Waffen-Gegner stellen bei der morgigen Hauptversammlung des Waffenkonzerns Heckler & Koch fast die Hälfte der angemeldeten Aktionäre. Aus einer internen E-Mail der Rechtsabteilung an Aufsichtsratschef Dieter John geht hervor, dass insgesamt 44 Aktionäre an der Hauptversammlung im baden-württembergischen Rottweil teilnehmen wollen, bei der es auch um umstrittene und möglicherweise verbotene Gewehrlieferungen nach Mexiko gehen dürfte.

Allein 21 der möglichen Teilnehmer sind laut der E-Mail „den Friedensaktivisten zuzuordnen beziehungsweise sympathisieren mit der Szene“. Weitere fünf seien „bekannte räuberische Aktionäre“, die berufsmäßig gegen Hauptversammlungsbeschlüsse klagen, um letztlich persönlich Profit daraus zu ziehen. Drei Aktionäre outet das interne Schreiben als Journalisten, die beispielsweise über eigene Aktien Zugang haben oder von anderen Aktionären Einlasskarten bekommen. Eigentlich sind Medien von der Hauptversammlung im historischen Restaurant „Badhaus“ in der Kreisstatt Rottweil ausgeschlossen.
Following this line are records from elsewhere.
-- ==== Sys2Proof/Word.lean ====
section
/-! DEFINITION. The word types of the engine (00_scope.md R10): a word is 32 bits, a byte 8, and a GPIO register has
16 data bits. Addresses are natural numbers (R7, D10): no address computation wraps, so an address is not a bit vector. -/

namespace Sys2Proof

/-- A 32-bit word: what one register access moves (20_memory.md R54). -/
abbrev Word := BitVec 32

/-- The 16 data bits of a GPIO register, or the 16 write-enable bits of a word (10_state.md R28). -/
abbrev Half := BitVec 16

/-- A byte, bit 0 the least significant (R10). -/
abbrev Byte := BitVec 8

/-- A real duration in nanoseconds (00_scope.md R6, 46_line_and_receiver.md R212). DESIGN CHOICE (safe; log 30): a rational
number, so that a tick can be a fraction of a nanosecond, as in 95_test_vectors.md V-WAVE. -/
abbrev Duration := ℚ

end Sys2Proof
end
Das Schreiben vom 14. September bereitet den Aufsichtsratschef und früheren Bombardier-Manager John, dem sie eingangs zu seinem „heutigen Geburtstag herzlich“ gratuliert, auf Gegenwind vor. In der Tat stellen Kritiker und kritische Beobachter des umstrittenen Unternehmens aus dem baden-württembergischen Oberndorf nach der Liste zwei Drittel der Hauptversammlungs-Teilnehmer.

Trotz ihres Rederechts haben sie faktisch kaum Einfluss auf die HV-Beschlüsse, denn ihr Anteil am Grundkapital von Heckler & Koch beträgt laut der internen Aufstellung weniger als ein Prozent des Grundkapitals. Die angemeldeten Aktionäre insgesamt repräsentieren knapp 88 Prozent des Heckler&Koch-Grundkapitals. Größter angemeldeter Aktionär ist mit gut 54 Prozent Andreas Heeschen, der 2015 temporär die Geschäftsführung des kriselnden Unternehmens übernommen hatte und 2016 in den Aufsichtsrat wechselte. Die tatsächlichen Besitzverhältnisse bei Heckler & Koch gelten als intransparent.